_WHAT YOU HAVE TO DO:_ Go through the entries and copy each one exactly. Leave none out.
═════ PROVIDED DATA ═════
/-- SPINE_SEND: a register that is due leaves as its canonical trimmed long, held in the send buffer, and is cleared (R56, R113,
R255); no other register changes. That the columns of a row go in ascending order is the model's own choice (log 90). -/
def Obligations.Spine_send_moves_one_register : Prop :=
  ∀ (id sc ci row col : Nat) (o : Op) (c : ChainId) (rk : Nat) (r : RowRef) (s : State),
    let m : SpineMsg := ⟨id, sc, ci, row, col, trim (s.reg rk) (s.boundOf o (quarterOfReg rk)), false⟩
    let cols := s.opCols o c (sc * o.d.nchain + ci)
    s.op? id = some o → o.chains[sc * o.d.nchain + ci]? = some c → s.spineReg o sc ci row col = some (rk, r) →
    (s.reg rk).checks = true → sc < o.d.spinen → ci < o.d.nchain → row < o.d.m → col < cols → o.stopped = false →
    o.rows.elem (spineKey sc ci row col false) = false → sumsIn o (sc * o.d.nchain + ci) row = true →
    (sc = 0 ∨ o.rows.elem (spineKey sc ci row col true) = true) → spineOrder o sc ci row col cols = true →
    linkFlits (s.link c.core) + msgFlits m ≤ 64 → s.rowOpen o r = true →
    ∃ t, exec (.spineSend ⟨id, []⟩ sc ci row col) s = .next t ∧ t.reg rk = .zero ∧ (∀ k, k ≠ rk → t.reg k = s.reg k) ∧
      (t.link c.core).wire = (s.link c.core).wire ++ [m] ∧ (t.link c.core).buf = (s.link c.core).buf ++ [m] ∧
      { t with regs := s.regs, spine := s.spine, ops := s.ops } = s ∧
      t.ops = s.ops.map (fun p => if p.id = id then { p with rows := p.rows ++ [spineKey sc ci row col false] } else p)

/-- SPINE_RECEIVE: a trimmed long that passes its check is added to the register of the next core, modulo 2^576, and its credit
returns (R113); where the new N fails its own check nothing is added, and the register has POISON and the op has failed (R252, R254; the
model's reading, log 107). One that fails its check is not added, and the sender is asked to resend; one that fails it again leaves
POISON in the register and its op failed (R254, R255). A trimmed long of an op that a fence has stopped is apart (R238), and a core whose drain
awaits quarantine (R278). SPINE_RESEND: the sender's held copy goes out again, ahead of what follows it, once (R255); nothing else
changes. -/
def Obligations.Spine_receive_adds_or_has_it_sent_again : Prop :=
  (∀ (core err : Nat) (m : SpineMsg) (w : List SpineMsg) (o : Op) (rk : Nat) (r : RowRef) (x : Trimmed) (s : State),
     (s.link core).wire = m :: w → (s.link core).resend = false → s.op? m.op = some o → o.ending ≠ some 0x06 →
     s.spineReg o (m.sc + 1) m.ci m.row m.col = some (rk, r) → s.rowOpen o r = true → untrim (flipWords m.words err) = some x →
     (x.checks = true → ((s.reg rk).add x.reg.incoming).checks = true → ∃ t, exec (.spineReceive core err) s = .next t ∧
       (t.reg rk).n = (s.reg rk).n + BitVec.ofInt 576 x.reg.val ∧ (t.reg rk).nan = ((s.reg rk).nan || x.reg.nan) ∧
       (t.reg rk).pinf = ((s.reg rk).pinf || x.reg.pinf) ∧ (t.reg rk).ninf = ((s.reg rk).ninf || x.reg.ninf) ∧
       (t.reg rk).poison = ((s.reg rk).poison || x.reg.poison) ∧ (∀ k, k ≠ rk → t.reg k = s.reg k) ∧
       (t.link core).wire = w ∧ (t.link core).buf = (s.link core).buf.drop 1 ∧ t.cells = s.cells ∧ t.tiles = s.tiles) ∧
     (x.checks = true → ((s.reg rk).add x.reg.incoming).checks = false → s.coreHealth (coreOf (regTile o rk).n) ≠ 2 →
       ∃ t, exec (.spineReceive core err) s = .next t ∧ t.reg rk = (s.reg rk).mark ∧ (∀ k, k ≠ rk → t.reg k = s.reg k) ∧
       (t.link core).wire = w ∧ (t.link core).buf = (s.link core).buf.drop 1 ∧ ∃ p ∈ t.ops, p.id = o.id ∧ p.failed = true) ∧
     (x.checks = false → m.resent = false → ∃ t, exec (.spineReceive core err) s = .next t ∧ t.regs = s.regs ∧
       (t.link core).wire = w ∧ (t.link core).resend = true ∧ (t.link core).buf = (s.link core).buf) ∧
     (x.checks = false → m.resent = true → ∃ t, exec (.spineReceive core err) s = .next t ∧ t.reg rk = (s.reg rk).mark ∧
       (∀ k, k ≠ rk → t.reg k = s.reg k) ∧ (t.link core).wire = w ∧ ∃ p ∈ t.ops, p.id = o.id ∧ p.failed = true)) ∧
  (∀ (core : Nat) (m : SpineMsg) (b : List SpineMsg) (s : State), (s.link core).buf = m :: b → (s.link core).resend = true →
     ∃ t, exec (.spineResend core) s = .next t ∧ (t.link core).wire = { m with resent := true } :: (s.link core).wire ∧
       (t.link core).buf = m :: b ∧ (t.link core).resend = false ∧ (∀ c, c ≠ core → t.link c = s.link c) ∧
       { t with spine := s.spine } = s)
═════
_SOLVED PROBLEM:_
/-- SPINE_SEND: a register that is due leaves as its canonical trimmed long, held in the send buffer, and is cleared (R56, R113,
R255); no other register changes. That the columns of a row go in ascending order is the model's own choice (log 90). -/
def Obligations.Spine_send_moves_one_register : Prop :=
  ∀ (id sc ci row col : Nat) (o : Op) (c : ChainId) (rk : Nat) (r : RowRef) (s : State),
    let m : SpineMsg := ⟨id, sc, ci, row, col, trim (s.reg rk) (s.boundOf o (quarterOfReg rk)), false⟩
    let cols := s.opCols o c (sc * o.d.nchain + ci)
    s.op? id = some o → o.chains[sc * o.d.nchain + ci]? = some c → s.spineReg o sc ci row col = some (rk, r) →
    (s.reg rk).checks = true → sc < o.d.spinen → ci < o.d.nchain → row < o.d.m → col < cols → o.stopped = false →
    o.rows.elem (spineKey sc ci row col false) = false → sumsIn o (sc * o.d.nchain + ci) row = true →
    (sc = 0 ∨ o.rows.elem (spineKey sc ci row col true) = true) → spineOrder o sc ci row col cols = true →
    linkFlits (s.link c.core) + msgFlits m ≤ 64 → s.rowOpen o r = true →
    ∃ t, exec (.spineSend ⟨id, []⟩ sc ci row col) s = .next t ∧ t.reg rk = .zero ∧ (∀ k, k ≠ rk → t.reg k = s.reg k) ∧
      (t.link c.core).wire = (s.link c.core).wire ++ [m] ∧ (t.link c.core).buf = (s.link c.core).buf ++ [m] ∧
      { t with regs := s.regs, spine := s.spine, ops := s.ops } = s ∧
      t.ops = s.ops.map (fun p => if p.id = id then { p with rows := p.rows ++ [spineKey sc ci row col false] } else p)

/-- SPINE_RECEIVE: a trimmed long that passes its check is added to the register of the next core, modulo 2^576, and its credit
returns (R113); where the new N fails its own check nothing is added, and the register has POISON and the op has failed (R252, R254; the
model's reading, log 107). One that fails its check is not added, and the sender is asked to resend; one that fails it again leaves
POISON in the register and its op failed (R254, R255). A trimmed long of an op that a fence has stopped is apart (R238), and a core whose drain
awaits quarantine (R278). SPINE_RESEND: the sender's held copy goes out again, ahead of what follows it, once (R255); nothing else
changes. -/
def Obligations.Spine_receive_adds_or_has_it_sent_again : Prop :=
  (∀ (core err : Nat) (m : SpineMsg) (w : List SpineMsg) (o : Op) (rk : Nat) (r : RowRef) (x : Trimmed) (s : State),
     (s.link core).wire = m :: w → (s.link core).resend = false → s.op? m.op = some o → o.ending ≠ some 0x06 →
     s.spineReg o (m.sc + 1) m.ci m.row m.col = some (rk, r) → s.rowOpen o r = true → untrim (flipWords m.words err) = some x →
     (x.checks = true → ((s.reg rk).add x.reg.incoming).checks = true → ∃ t, exec (.spineReceive core err) s = .next t ∧
       (t.reg rk).n = (s.reg rk).n + BitVec.ofInt 576 x.reg.val ∧ (t.reg rk).nan = ((s.reg rk).nan || x.reg.nan) ∧
       (t.reg rk).pinf = ((s.reg rk).pinf || x.reg.pinf) ∧ (t.reg rk).ninf = ((s.reg rk).ninf || x.reg.ninf) ∧
       (t.reg rk).poison = ((s.reg rk).poison || x.reg.poison) ∧ (∀ k, k ≠ rk → t.reg k = s.reg k) ∧
       (t.link core).wire = w ∧ (t.link core).buf = (s.link core).buf.drop 1 ∧ t.cells = s.cells ∧ t.tiles = s.tiles) ∧
     (x.checks = true → ((s.reg rk).add x.reg.incoming).checks = false → s.coreHealth (coreOf (regTile o rk).n) ≠ 2 →
       ∃ t, exec (.spineReceive core err) s = .next t ∧ t.reg rk = (s.reg rk).mark ∧ (∀ k, k ≠ rk → t.reg k = s.reg k) ∧
       (t.link core).wire = w ∧ (t.link core).buf = (s.link core).buf.drop 1 ∧ ∃ p ∈ t.ops, p.id = o.id ∧ p.failed = true) ∧
     (x.checks = false → m.resent = false → ∃ t, exec (.spineReceive core err) s = .next t ∧ t.regs = s.regs ∧
       (t.link core).wire = w ∧ (t.link core).resend = true ∧ (t.link core).buf = (s.link core).buf) ∧
     (x.checks = false → m.resent = true → ∃ t, exec (.spineReceive core err) s = .next t ∧ t.reg rk = (s.reg rk).mark ∧
       (∀ k, k ≠ rk → t.reg k = s.reg k) ∧ (t.link core).wire = w ∧ ∃ p ∈ t.ops, p.id = o.id ∧ p.failed = true)) ∧
  (∀ (core : Nat) (m : SpineMsg) (b : List SpineMsg) (s : State), (s.link core).buf = m :: b → (s.link core).resend = true →
     ∃ t, exec (.spineResend core) s = .next t ∧ (t.link core).wire = { m with resent := true } :: (s.link core).wire ∧
       (t.link core).buf = m :: b ∧ (t.link core).resend = false ∧ (∀ c, c ≠ core → t.link c = s.link c) ∧
       { t with spine := s.spine } = s)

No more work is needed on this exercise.